Behind the bluster there is a historical truth: whisky did increase in popularity in England and the Empire from the middle of the Nineteenth Century because of the development of blends. The fact that there is a skill is undeniable. So much so simple but the prose os loquacious and the chest seems overly puffed out. The idea that catches my eye is that “goodness and wholesomeness” comes with age. Wholesomeness is an important word as is shown by it being used three times in the blurb to describe The Challenge. In an age where food contamination was common (some of today’s healthy eaters worry about E numbers but forget the noxious stuff that was put in food and drink in the first industrial age), emphasising that something is clean and pure is both a selling point and a reassurance. I’m not sure it comes through the process of ageing though! However in a time when whisky was mostly drunk young age is another factor that can be used to highlight quality (as it is today)
“The Challenge” is a blend of Highland malts from the best distilleries west and north, and kept maturing in Messrs. Anderson and Shaw’s bonded stores from five to ten years before being put into the blending vat.
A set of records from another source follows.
-- ==== Sys2Proof/Laws/PerInstr.lean ====
section
/-! SUPPORT. The round trip, instruction by instruction: decoding the bytes of a canonical instruction gives it back. -/

namespace Sys2Proof.Laws.RoundTrip

/-- R130 to R142: decode and encode agree on an instruction, whatever bytes follow it. -/
def Statement (i : Instr) : Prop := i.WellFormed = true → ∀ rest, decode (encode i ++ rest) = .ok (i, rest)

theorem of_one {i : Instr} (op : Byte) (he : encode i = [op]) (hl : instrLength op = 1) (hd : decodeBytes op 0 0 = i) :
    Statement i := by
  intro _ rest
  rw [he]
  match rest with
  | [] => rw [List.cons_append, List.nil_append, decode, if_pos hl, hd]
  | [b1] => rw [List.cons_append, List.nil_append, decode, if_pos hl, hd]
  | b1 :: b2 :: rest => rw [List.cons_append, List.nil_append, decode, if_pos hl, hd]

theorem of_two {i : Instr} (op b1 : Byte) (he : encode i = [op, b1]) (hl : instrLength op = 2)
    (hd : decodeBytes op b1 0 = i) : Statement i := by
  intro _ rest
  rw [he]
  have h1 : instrLength op ≠ 1 := by omega
  match rest with
  | [] => simp only [List.cons_append, List.nil_append, decode, if_neg h1, if_pos hl, hd]
  | b2 :: rest => simp only [List.cons_append, List.nil_append, decode, if_neg h1, if_pos hl, hd]

theorem of_three {i : Instr} (op : Byte) (n16 : Word) (he : encode i = [op, lowByte n16, highByte n16])
    (hl : instrLength op = 3) (hd : ∀ b1 b2, joinBytes b2 b1 = n16 → decodeBytes op b1 b2 = i) : Statement i := by
  intro _ rest
  rw [he]
  have h1 : instrLength op ≠ 1 := by omega
  have h2 : instrLength op ≠ 2 := by omega
  simp only [List.cons_append, List.nil_append, decode, if_neg h1, if_neg h2, hd _ _ (joinBytes_highByte_lowByte n16)]
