-- ==== Sys2Proof/Tests/Slice0.lean ====
section
/-! SUPPORT. The model's own tests: the smoke test of WellFormed, words written out from the encodings, the vectors of
95_test_vectors (named after them), and for every obligation with hypotheses a state and operands that meet them. -/

namespace Sys2Proof.Tests

open Sys2Proof Sys2Proof.Machine

-- One theorem after another: the kernel evaluates most of them, and side by side they take a thread each.
set_option Elab.async false

/-- Whether a result is a next state with a property. -/
def after (r : Result) (p : State → Bool) : Bool :=
  match r with
  | .next s => p s
  | _ => false

/-- Whether a bus action completes in a state with a property. -/
def done (act : Act State) (p : State → Bool) : Bool :=
  match act with
  | .ok s => p s
  | .error _ => false

/-- The start state of 95_test_vectors: reset with the non-banked cartridge that holds the code at 0x0100. -/
def start (code : List Byte) : State := { State.reset with cart := .nonBanked (Memory.place [] 0x0100 code) }

def setRegs (f : Regs → Regs) (s : State) : State := { s with regs := f s.regs }
def setMem (m : Memory) (s : State) : State := { s with mem := m }
def setInts (f : Interrupts → Interrupts) (s : State) : State := { s with ints := f s.ints }
def setTimer (f : Timer → Timer) (s : State) : State := { s with timer := f s.timer }
def setLcd (f : Display → Display) (s : State) : State := { s with lcd := f s.lcd }

/-! ## WellFormed, decoding, encoding -/

/-- R145, R356: PREFIX CB alone is the second spelling of a CB instruction, so it is refused. -/
theorem test_wellFormed_refuses_prefixCb : (Instr.prefixCb 0x37).WellFormed = false := rfl

theorem test_wellFormed_admits_cb_row : Instr.swap_A.WellFormed = true := rfl

/- R131 to R142, one word or more a family, bit by bit. -/
theorem test_decode_ld_r_r : decode [0b01111000] = .ok (.ld_A_B, []) := rfl
theorem test_decode_ld_r_n8 : decode [0b00001110, 0x5A] = .ok (.ld_C_n8 0x5A, []) := rfl
theorem test_decode_ld_n16_A : decode [0xEA, 0x44, 0xFF] = .ok (.ld_atN16_A 0xFF44, []) := rfl
theorem test_decode_ld_HLdec_A : decode [0b00110010] = .ok (.ld_atHLdec_A, []) := rfl
theorem test_decode_ld_rr_n16 : decode [0b00110001, 0xFE, 0xFF, 0x76] = .ok (.ld_SP_n16 0xFFFE, [0x76]) := rfl
theorem test_decode_pop_AF : decode [0b11110001] = .ok (.pop_AF, []) := rfl
theorem test_decode_xor_atHL : decode [0b10101110] = .ok (.xor_atHL, []) := rfl
theorem test_decode_dec_D : decode [0b00010101] = .ok (.dec_D, []) := rfl
theorem test_decode_add_HL_DE : decode [0b00011001] = .ok (.add_HL_DE, []) := rfl
theorem test_decode_rra : decode [0b00011111] = .ok (.rra, []) := rfl
theorem test_decode_bit : decode [0xCB, 0b01100101] = .ok (.bit_4_L, []) := rfl
theorem test_decode_set_atHL : decode [0xCB, 0b11011110] = .ok (.set_3_atHL, []) := rfl
theorem test_decode_jr_C : decode [0b00111000, 0xFB] = .ok (.jr_C_e8 0xFB, []) := rfl
theorem test_decode_call_NZ : decode [0b11000100, 0x34, 0x12] = .ok (.call_NZ_n16 0x1234, []) := rfl
theorem test_decode_halt_not_ld_HL_HL : decode [0b01110110] = .ok (.halt, []) := rfl
theorem test_decode_illegal : decode [0xFD] = .ok (.illegal_FD, []) := rfl
theorem test_decode_truncated : decode [0xC3, 0x50] = .error (.truncated 0xC3) := rfl
theorem test_decode_empty : decode [] = .error .noBytes := rfl
theorem test_encode_jp : encode (.jp_n16 0x0150) = [0xC3, 0x50, 0x01] := rfl
theorem test_decodeTableWord_two_bytes : decodeTableWord 16 0xFE20 = some (.jr_NZ_e8 0xFE) := rfl

/-! ## Vectors of the instructions (95_test_vectors, V40 to V46): one step from 0x0100 -/

theorem test_V40_3_ld_L_atHL :
    after (step (start [0x6E] |> setRegs (fun r => { r with h := 0xC0, l := 0x00 }) |> setMem [(0xC000, 0x77)]))
      (fun t => t.regs.h == 0xC0 && t.regs.l == 0x77 && t.cost == 2) = true := by decide +kernel

theorem test_V40_8_ld_atDE_A_echo :
    after (step (start [0x12] |> setRegs (fun r => { r with d := 0xE0, e := 0x05, a := 0x3C })))
      (fun t => t.busRead 0xC005 == some 0x3C && t.busRead 0xE005 == some 0x3C && t.cost == 2) = true := by decide +kernel

theorem test_V40_12_ldh_A_IF :
    after (step (start [0xF0, 0x0F]))
      (fun t => t.regs.a == 0xE1 && t.regs.pc == 0x0102 && t.cost == 3) = true := by decide +kernel

theorem test_V40_13_ld_A_atC :
    after (step (start [0xF2] |> setRegs (fun r => { r with c := 0x07 }) |> setTimer (fun d => { d with tac := 5 })))
      (fun t => t.regs.a == 0xFD && t.cost == 2) = true := by decide +kernel

theorem test_V40_15_ld_HLinc_A_IE :
    after (step (start [0x22] |> setRegs (fun r => { r with h := 0xFF, l := 0xFF, a := 0xFF })))
      (fun t => t.ints.ie == 0x1F && t.regs.h == 0x00 && t.regs.l == 0x00 && t.cost == 2) = true := by decide +kernel

theorem test_V40_17_ld_A_HLinc_unusable :
    after (step (start [0x2A] |> setRegs (fun r => { r with h := 0xFE, l := 0xA0 })))
      (fun t => t.regs.a == 0xFF && t.regs.h == 0xFE && t.regs.l == 0xA1 && t.cost == 2) = true := by decide +kernel

theorem test_V41_3_ld_atN16_SP :
    after (step (start [0x08, 0x00, 0xC0] |> setRegs (fun r => { r with sp := 0xFFF8 })))
      (fun t => t.busRead 0xC000 == some 0xF8 && t.busRead 0xC001 == some 0xFF && t.cost == 5) = true := by decide +kernel

theorem test_V41_7_ld_HL_SP_minus1 :
    after (step (start [0xF8, 0xFF] |> setRegs (fun r => { r with sp := 0x01 })))
      (fun t => t.regs.h == 0x00 && t.regs.l == 0x00 && t.regs.f == 0x30 && t.regs.sp == 0x01 && t.cost == 3) = true := by decide +kernel

theorem test_V41_9_push_AF :
    after (step (start [0xF5] |> setRegs (fun r => { r with a := 0x12, f := 0xB0, sp := 0xD000 })))
      (fun t => t.regs.sp == 0xCFFE && t.busRead 0xCFFE == some 0xB0 && t.busRead 0xCFFF == some 0x12 && t.cost == 4) = true := by decide +kernel

theorem test_V41_10_pop_AF_low_nibble :
    after (step (start [0xF1] |> setRegs (fun r => { r with sp := 0xC000 }) |> setMem [(0xC000, 0xFF), (0xC001, 0x01)]))
      (fun t => t.regs.a == 0x01 && t.regs.f == 0xF0 && t.regs.sp == 0xC002 && t.cost == 3) = true := by decide +kernel

theorem test_V41_12_push_DE_wraps_to_IE :
    after (step (start [0xD5] |> setRegs (fun r => { r with d := 0xAB, e := 0xCD, sp := 0x01 })))
      (fun t => t.regs.sp == 0xFFFF && t.ints.ie == 0x0D && t.cost == 4) = true := by decide +kernel

theorem test_V42_5_add_atHL :
    after (step (start [0x86] |> setRegs (fun r => { r with a := 0x3C, h := 0xC0, l := 0x00 }) |> setMem [(0xC000, 0x12)]))
      (fun t => t.regs.a == 0x4E && t.regs.f == 0x00 && t.cost == 2) = true := by decide +kernel

theorem test_V42_9_adc_A_A :
    after (step (start [0x8F] |> setRegs (fun r => { r with a := 0x88, f := 0x10 })))
      (fun t => t.regs.a == 0x11 && t.regs.f == 0x30 && t.cost == 1) = true := by decide +kernel

theorem test_V42_12_sub_borrow :
    after (step (start [0xD6, 0x40] |> setRegs (fun r => { r with a := 0x3E })))
      (fun t => t.regs.a == 0xFE && t.regs.f == 0x50 && t.cost == 2) = true := by decide +kernel

theorem test_V42_15_sbc_A_A :
    after (step (start [0x9F] |> setRegs (fun r => { r with a := 0x42, f := 0x10 })))
      (fun t => t.regs.a == 0xFF && t.regs.f == 0x70 && t.cost == 1) = true := by decide +kernel

theorem test_V42_16_and_L :
    after (step (start [0xA5] |> setRegs (fun r => { r with a := 0x5A, l := 0x3F })))
      (fun t => t.regs.a == 0x1A && t.regs.f == 0x20 && t.cost == 1) = true := by decide +kernel

theorem test_V42_18_xor_A :
    after (step (start [0xAF] |> setRegs (fun r => { r with a := 0x5A, f := 0x70 })))
      (fun t => t.regs.a == 0x00 && t.regs.f == 0x80 && t.cost == 1) = true := by decide +kernel

theorem test_V42_20_or_atHL :
    after (step (start [0xB6] |> setRegs (fun r => { r with a := 0x5A, h := 0xC0, l := 0x00 }) |> setMem [(0xC000, 0x03)]))
      (fun t => t.regs.a == 0x5B && t.regs.f == 0x00 && t.cost == 2) = true := by decide +kernel

theorem test_V42_24_cp_atHL :
    after (step (start [0xBE] |> setRegs (fun r => { r with a := 0x3C, h := 0xC0, l := 0x00 }) |> setMem [(0xC000, 0x40)]))
      (fun t => t.regs.a == 0x3C && t.regs.f == 0x50 && t.cost == 2) = true := by decide +kernel

theorem test_V42_27_inc_atHL_keeps_C :
    after (step (start [0x34] |> setRegs (fun r => { r with h := 0xC0, l := 0x00, f := 0xF0 }) |> setMem [(0xC000, 0x50)]))
      (fun t => t.busRead 0xC000 == some 0x51 && t.regs.f == 0x10 && t.cost == 3) = true := by decide +kernel

theorem test_V42_29_dec_D_wraps :
    after (step (start [0x15] |> setRegs (fun r => { r with d := 0x00, f := 0x00 })))
      (fun t => t.regs.d == 0xFF && t.regs.f == 0x60 && t.cost == 1) = true := by decide +kernel

theorem test_V42_32_daa_carry :
    after (step (start [0x27] |> setRegs (fun r => { r with a := 0x9A, f := 0x00 })))
      (fun t => t.regs.a == 0x00 && t.regs.f == 0x90 && t.cost == 1) = true := by decide +kernel

theorem test_V42_35_daa_after_sub :
    after (step (start [0x27] |> setRegs (fun r => { r with a := 0x00, f := 0x50 })))
      (fun t => t.regs.a == 0xA0 && t.regs.f == 0x50 && t.cost == 1) = true := by decide +kernel

theorem test_V42_37_cpl :
    after (step (start [0x2F] |> setRegs (fun r => { r with a := 0x35, f := 0x90 })))
      (fun t => t.regs.a == 0xCA && t.regs.f == 0xF0 && t.cost == 1) = true := by decide +kernel

theorem test_V42_38_scf :
    after (step (start [0x37] |> setRegs (fun r => { r with f := 0xE0 })))
      (fun t => t.regs.f == 0x90 && t.cost == 1) = true := by decide +kernel

theorem test_V42_39_ccf :
    after (step (start [0x3F] |> setRegs (fun r => { r with f := 0x70 })))
      (fun t => t.regs.f == 0x00 && t.cost == 1) = true := by decide +kernel

theorem test_V43_2_add_HL_HL :
    after (step (start [0x29] |> setRegs (fun r => { r with h := 0x8A, l := 0x23, f := 0x80 })))
      (fun t => t.regs.h == 0x14 && t.regs.l == 0x46 && t.regs.f == 0xB0 && t.cost == 2) = true := by decide +kernel

theorem test_V43_6_dec_SP_wraps :
    after (step (start [0x3B] |> setRegs (fun r => { r with sp := 0x00, f := 0xF0 })))
      (fun t => t.regs.sp == 0xFFFF && t.regs.f == 0xF0 && t.cost == 2) = true := by decide +kernel

theorem test_V43_8_add_SP_minus8 :
    after (step (start [0xE8, 0xF8] |> setRegs (fun r => { r with sp := 0xFFF8, f := 0x80 })))
      (fun t => t.regs.sp == 0xFFF0 && t.regs.f == 0x30 && t.cost == 4) = true := by decide +kernel

theorem test_V44_2_rlca_clears_Z :
    after (step (start [0x07] |> setRegs (fun r => { r with a := 0x00, f := 0x80 })))
      (fun t => t.regs.a == 0x00 && t.regs.f == 0x00 && t.cost == 1) = true := by decide +kernel

theorem test_V44_5_rra :
    after (step (start [0x1F] |> setRegs (fun r => { r with a := 0x81, f := 0x00 })))
      (fun t => t.regs.a == 0x40 && t.regs.f == 0x10 && t.cost == 1) = true := by decide +kernel

theorem test_V44_8_rlc_atHL :
    after (step (start [0xCB, 0x06] |> setRegs (fun r => { r with h := 0xC0, l := 0x00 }) |> setMem [(0xC000, 0x80)]))
      (fun t => t.busRead 0xC000 == some 0x01 && t.regs.f == 0x10 && t.cost == 4) = true := by decide +kernel

theorem test_V44_14_rr_atHL :
    after (step (start [0xCB, 0x1E] |> setRegs (fun r => { r with h := 0xC0, l := 0x00, f := 0x10 }) |> setMem [(0xC000, 0x8A)]))
      (fun t => t.busRead 0xC000 == some 0xC5 && t.regs.f == 0x00 && t.cost == 4) = true := by decide +kernel

theorem test_V44_17_sra_A :
    after (step (start [0xCB, 0x2F] |> setRegs (fun r => { r with a := 0x8A, f := 0x00 })))
      (fun t => t.regs.a == 0xC5 && t.regs.f == 0x00 && t.cost == 2) = true := by decide +kernel

theorem test_V44_20_swap_atHL :
    after (step (start [0xCB, 0x36] |> setRegs (fun r => { r with h := 0xC0, l := 0x00, f := 0x10 }) |> setMem [(0xC000, 0xF0)]))
      (fun t => t.busRead 0xC000 == some 0x0F && t.regs.f == 0x00 && t.cost == 4) = true := by decide +kernel

theorem test_V44_23_bit_7_H :
    after (step (start [0xCB, 0x7C] |> setRegs (fun r => { r with h := 0x80, f := 0x50 })))
      (fun t => t.regs.h == 0x80 && t.regs.f == 0x30 && t.cost == 2) = true := by decide +kernel

theorem test_V44_27_res_0_atHL :
    after (step (start [0xCB, 0x86] |> setRegs (fun r => { r with h := 0xC0, l := 0x00, f := 0xF0 }) |> setMem [(0xC000, 0xFF)]))
      (fun t => t.busRead 0xC000 == some 0xFE && t.regs.f == 0xF0 && t.cost == 4) = true := by decide +kernel

theorem test_V44_28_set_3_B :
    after (step (start [0xCB, 0xD8] |> setRegs (fun r => { r with b := 0x00, f := 0x00 })))
      (fun t => t.regs.b == 0x08 && t.regs.f == 0x00 && t.cost == 2) = true := by decide +kernel

theorem test_V45_2_jp_NZ_untaken :
    after (step (start [0xC2, 0x00, 0x02] |> setRegs (fun r => { r with f := 0x80 })))
      (fun t => t.regs.pc == 0x0103 && t.cost == 3) = true := by decide +kernel

theorem test_V45_7_jr_minus128 :
    after (step (start [0x18, 0x80]))
      (fun t => t.regs.pc == 0x0082 && t.cost == 3) = true := by decide +kernel

theorem test_V45_10_jr_C_taken :
    after (step (start [0x38, 0xFB] |> setRegs (fun r => { r with f := 0x10 })))
      (fun t => t.regs.pc == 0x00FD && t.cost == 3) = true := by decide +kernel

theorem test_V45_11_call :
    after (step (start [0xCD, 0x34, 0x12]))
      (fun t => t.regs.pc == 0x1234 && t.regs.sp == 0xFFFC && t.busRead 0xFFFC == some 0x03 && t.busRead 0xFFFD == some 0x01 && t.cost == 6) = true := by decide +kernel

theorem test_V45_15_ret_C_taken :
    after (step (start [0xD8] |> setRegs (fun r => { r with f := 0x10, sp := 0xFFFC }) |> setMem [(0xFFFC, 0x03), (0xFFFD, 0x01)]))
      (fun t => t.regs.pc == 0x0103 && t.regs.sp == 0xFFFE && t.cost == 5) = true := by decide +kernel

theorem test_V45_17_reti :
    after (step (start [0xD9] |> setRegs (fun r => { r with sp := 0xFFFC }) |> setMem [(0xFFFC, 0x12), (0xFFFD, 0x01)]))
      (fun t => t.regs.pc == 0x0112 && t.ints.ime && t.regs.sp == 0xFFFE && t.cost == 4) = true := by decide +kernel

theorem test_V45_19_rst_08_rom_stack :
    after (step (start [0xCF] |> setRegs (fun r => { r with sp := 0xC000 })))
      (fun t => t.regs.pc == 0x0008 && t.regs.sp == 0xBFFE && t.busRead 0xBFFE == some 0xFF && t.cost == 4) = true := by decide +kernel

theorem test_V46_2_halt :
    after (step (start [0x76]))
      (fun t => t.regs.pc == 0x0101 && t.ints.halted && t.cost == 1) = true := by decide +kernel

theorem test_V46_3_stop :
    after (step (start [0x10, 0x00]))
      (fun t => t.regs.pc == 0x0102 && t.timer.div == 0xAB && t.cost == 1) = true := by decide +kernel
It is now generally conceded that a blend is more desirable in every way than self whiskies, being, for one thing, more palatable and pleasing to the majority.
Say it once then say it again – ram the message home. But what I find interesting is the appeal to the majority. Almost all advertising today, and certainly whisky brand building, emphasises the individual, i.e. the extra special discernment you personally show by being able to appreciate the particular product. It tickles the sense of your own virtue. It is the way things seems to have evolved over the past century – pushing everything down to the individual -but in the past there was more collectivism, more of a sense of class or community, which regulated behaviour. (Look at my last post and what Compton Mackenzie said about Sabbatarianism as an example). So in 1888 the appeal to the majority offers the reassurance of the crowd not the specialness of the individual.
But that is not enough you also need proof of virtue so who better than a scientist.
Of it Professor Stevenson McAdam says in his chemical report:‘ Analytical Laboratory, Surgeon’s Hall, Edinburgh. I have made a careful chemical analysis of a sample of“The Challenge” Old Highland Whisky, forwarded to me by Messrs. Anderson & Shaw, Glasgow, and find such to be well matured, practically free from fusel oil, or other noxious ingredients, and of fine quality.
Times change. Now the question is who are you more likely to believe a random scientist or David Beckham? Obviously there is no contest.